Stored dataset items
+ + + + + + +

-- ==== Sys2Proof/Machine/Stream.lean ====
section
/-! DEFINITION. The reference host programs (spec/44_stream_controller.md): the read loop, the write
loop and the command line, as control points. `Task.request` says which frame a control point
sends, `resume` what the program does with the answer, `controlStep` what it does where it sends
nothing, `launch` how it starts. -/

namespace Sys2Proof.Machine

/-- Replace the host's state. -/
def setHost (h : HostState) (s : State) : State := { s with h := h }

/-- Move the program to another control point. -/
def goTo (task : Task) (s : State) : State := setHost { s.h with task := task } s

/-- The top-level program ends with a result or an error (R201). -/
def finish (r : RunResult) (s : State) : State := setHost { s.h with task := .idle, result := some r } s

/-- The result with which a loop's exit leaves the program (R191, R192, R222). -/
def LoopExit.result : LoopExit → RunResult
  | .ended r => .loopEnded r
  | .raised e => .raised e

/-- The command-line track `k` is sent as `k-1` (R81). -/
def internalTrack (k : Nat) : Byte := BitVec.ofNat 8 (k - 1)

/-- The frame a control point sends, `none` where it sends nothing (R191 to R193, R197). -/
def Task.request : Task → Option (Byte × Byte)
  | .idle => none
  | .call op data => some (op, data)
  | .openLink _ _ => none
  | .track args => args.track.map (fun k => (Config.opSetTrack, internalTrack k))
  | .seek args => if args.seek then some (Config.opSeek, 0x00) else none
  | .status args => if args.status then some (Config.opGetStatus, 0x00) else none
  | .modes _ => none
  | .readCheck => some (Config.opGetStatus, Config.clearData)
  | .readStart => some (Config.opStartMotor, 0x00)
  | .readTop => none
  | .readPoll => some (Config.opData, 0x00)
  | .readWait => none
  | .readCleanup _ => some (Config.opStopMotor, 0x00)
  | .writeCheck => some (Config.opGetStatus, Config.clearData)
  | .writeStart => some (Config.opStartWrite, 0x00)
  | .writeSettle => none
  | .writeTop => none
  | .writeByte b => some (Config.opWrite, b)
  | .writeCleanup _ => some (Config.opStopWrite, 0x00)

/-- The end of a cleanup (R193): its own error is discarded if the loop is already failing, and is
the result otherwise. -/
def cleanupResult (pending : LoopExit) : SendOutcome → RunResult
  | .returned _ _ => pending.result
  | .raised e2 =>
    match pending with
    | .raised e1 => .raised e1
    | .ended _ => .raised e2

/-- The read loop delivers a polled byte, on DATA and on DATA_EOT, and ends on DATA_EOT (R191). -/
def deliver (rop b : Byte) (s : State) : State :=
  setHost { s.h with
    sink := s.h.sink ++ [b]
    task := if rop = Config.opDataEot then .readCleanup (.ended .normal) else .readWait } s

/-- The write loop after a WRITE response (R192): the byte is echoed if configured (R196); any
non-zero result is end-of-tape. -/
def written (b e : Byte) (s : State) : State :=
  setHost { s.h with
    echoSink := if s.h.echo then s.h.echoSink ++ [b] else s.h.echoSink
    task := if e ≠ 0x00 then .writeCleanup (.ended .endOfTape) else .writeTop } s

/-- The command line's status report (R197). -/
def statusReport (s : Byte) : StatusReport :=
  { track := (statusTrack s).toNat + 1, tapePresent := statusTapePresent s,
    endOfTape := statusEndOfTape s }

/-- What the program does when its `send` returns or raises (R191 to R193, R197, R222). A control
point that sends nothing is not resumed; it is left as it is. -/
def resume (o : SendOutcome) (s : State) : State :=
  match s.h.task with
  | .idle => s
  | .openLink _ _ => s
  | .modes _ => s
  | .readTop => s
  | .readWait => s
  | .writeSettle => s
  | .writeTop => s
  | .call _ _ =>
    match o with
    | .returned rop rdata => finish (.sendReturned rop rdata) s
    | .raised e => finish (.raised e) s
  | .track args =>
    match o with
    | .returned _ _ => goTo (.seek args) s
    | .raised e => finish (.raised e) s
  | .seek args =>
    match o with
    | .returned _ _ => goTo (.status args) s
    | .raised e => finish (.raised e) s
  | .status args =>
    match o with
    | .returned _ st => setHost { s.h with report := some (statusReport st), task := .modes args } s
    | .raised e => finish (.raised e) s
  | .readCheck =>
    match o with
    | .returned _ st => if statusTapePresent st then goTo .readStart s else finish (.raised .noTape) s
    | .raised e => finish (.raised e) s
  | .readStart =>
    match o with
    | .returned _ _ => goTo .readTop s
    | .raised e => goTo (.readCleanup (.raised e)) s
  | .readPoll =>
    match o with
    | .returned rop b => deliver rop b s
    | .raised e => goTo (.readCleanup (.raised e)) s
  | .readCleanup pending => finish (cleanupResult pending o) s
  | .writeCheck =>
    match o with
    | .returned _ st => if statusTapePresent st then goTo .writeStart s else finish (.raised .noTape) s
    | .raised e => finish (.raised e) s
  | .writeStart =>
    match o with
    | .returned _ _ => goTo .writeSettle s
    | .raised e => goTo (.writeCleanup (.raised e)) s
  | .writeByte b =>
    match o with
    | .returned _ e => written b e s
    | .raised e => goTo (.writeCleanup (.raised e)) s
  | .writeCleanup pending => finish (cleanupResult pending o) s

/-- The host opens the channel at a line rate and creates the Link Session with nothing outstanding
(R261, R197); that this never fails is DESIGN CHOICE (log 38), unsafe. DESIGN CHOICE (log 22), unsafe: bytes in transit stay; `reqOp`, unspecified at connect
(R37), keeps the opcode of the previous request; and a host program's own frame is over, so that a byte
it writes next begins a new one, though its previous response may never have come in. -/
def connect (rate : HostRate) (s : State) : State :=
  { s with
    hostToDevice := { s.hostToDevice with closed := false }
    deviceToHost := { s.deviceToHost with closed := false }
    line := { s.line with rate := rate }
    h := { s.h with outstanding := false, transfer := .none, direct := .none } }

/-- The step of a control point that sends nothing, `none` where the program has no such step. The
waits end in one step, without a duration (R195, log 18). -/
def controlStep (s : State) : Option State :=
  match s.h.task with
  | .idle => none
  | .call _ _ => none
  | .openLink rate args => some (goTo (.track args) (connect (.chosen rate) s))
  | .track args => some (goTo (.seek args) s)
  | .seek args => some (goTo (.status args) s)
  | .status args => some (goTo (.modes args) s)
  | .modes args =>
    if args.read then some (goTo .readCheck s)
    else if args.write then some (goTo .writeCheck s)
    else some (finish .toolDone s)
  | .readCheck => none
  | .readStart => none
  | .readTop =>
    if s.h.cancel then some (goTo (.readCleanup (.ended .cancelled)) s) else some (goTo .readPoll s)
  | .readPoll => none
  | .readWait => some (goTo .readTop s)
  | .readCleanup _ => none
  | .writeCheck => none
  | .writeStart => none
  | .writeSettle => some (goTo .writeTop s)
  | .writeTop =>
    if s.h.cancel then some (goTo (.writeCleanup (.ended .cancelled)) s)
    else
      match s.h.source with
      | [] => some (goTo (.writeCleanup (.ended .exhausted)) s)
      | b :: rest => some (setHost { s.h with source := rest, task := .writeByte b } s)
  | .writeByte _ => none
  | .writeCleanup _ => none

/-- What is wrong with a command line, before the link is opened (R198). Which argument is named
when several are wrong: DESIGN CHOICE (log 21). -/
def badArgument (args : Args) : Option BadArgument :=
  if (Config.lineRateOfNat args.baudRate).isNone then some (.baudRate args.baudRate)
  else
    match args.track with
    | some k =>
      if k < 1 ∨ 4 < k then some (.track k)
      else if args.read && args.write then some .bothModes else none
    | none => if args.read && args.write then some .bothModes else none

/-- The host's state with the observations of a new top-level run cleared (R201, log 24). The cancel level
stays as it is: DESIGN CHOICE (log 33). -/
def freshRun (source : List Byte) (echo : Bool) (task : Task) (h : HostState) : HostState :=
  { h with source := source, echo := echo, sink := [], echoSink := [], report := none,
           trace := [], result := none, task := task }

/-- A reference program starts (R191, R192, R197, R198). A command line that does not parse ends at
once, before the link is opened (R199, log 32). DESIGN CHOICE (log 33): a program's start, the command
line's too, is no process start (R261), so it may find `H.cancel` still set; `processStart` is an event of
its own. -/
def launch (p : Program) (s : State) : State :=
  match p with
  | .readLoop => setHost (freshRun [] false .readCheck s.h) s
  | .writeLoop source echo => setHost (freshRun source echo .writeCheck s.h) s
  | .commandLine args stdin =>
    match badArgument args, Config.lineRateOfNat args.baudRate with
    | none, some rate => setHost (freshRun stdin args.echo (.openLink rate args) s.h) s
    | some which, _ => finish (.raised (.invalidArgument which)) (setHost (freshRun [] false .idle s.h) s)
    | none, none =>
      finish (.raised (.invalidArgument (.baudRate args.baudRate)))
        (setHost (freshRun [] false .idle s.h) s)
  | .unparsed => finish .syntaxError (setHost (freshRun [] false .idle s.h) s)

/-- The model code of an error (R221): not a wire value and not an exit code. -/
def HostError.code : HostError → Nat
  | .linkIO => 1
  | .echoMismatch _ _ => 2
  | .noTape => 3
  | .invalidArgument _ => 4

/-- The process exit code of a result (R199). -/
def exitCode : RunResult → Nat
  | .sendReturned _ _ => 0
  | .loopEnded _ => 0
  | .toolDone => 0
  | .syntaxError => Config.exitSyntax
  | .raised .linkIO => Config.exitFail
  | .raised (.echoMismatch _ _) => Config.exitFail
  | .raised .noTape => Config.exitNoTape
  | .raised (.invalidArgument _) => Config.exitSyntax

end Sys2Proof.Machine
end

+ + + + + + +

**REQUIREMENT:** The required answer is the exact run of lines above starting at the line with "(R37), keeps the" and ending at the line with "s.hostToDevice with closed", with both ends present.

**FINISHED TASK:**
(R37), keeps the opcode of the previous request; and a host program's own frame is over, so that a byte
it writes next begins a new one, though its previous response may never have come in. -/
def connect (rate : HostRate) (s : State) : State :=
  { s with
    hostToDevice := { s.hostToDevice with closed := false }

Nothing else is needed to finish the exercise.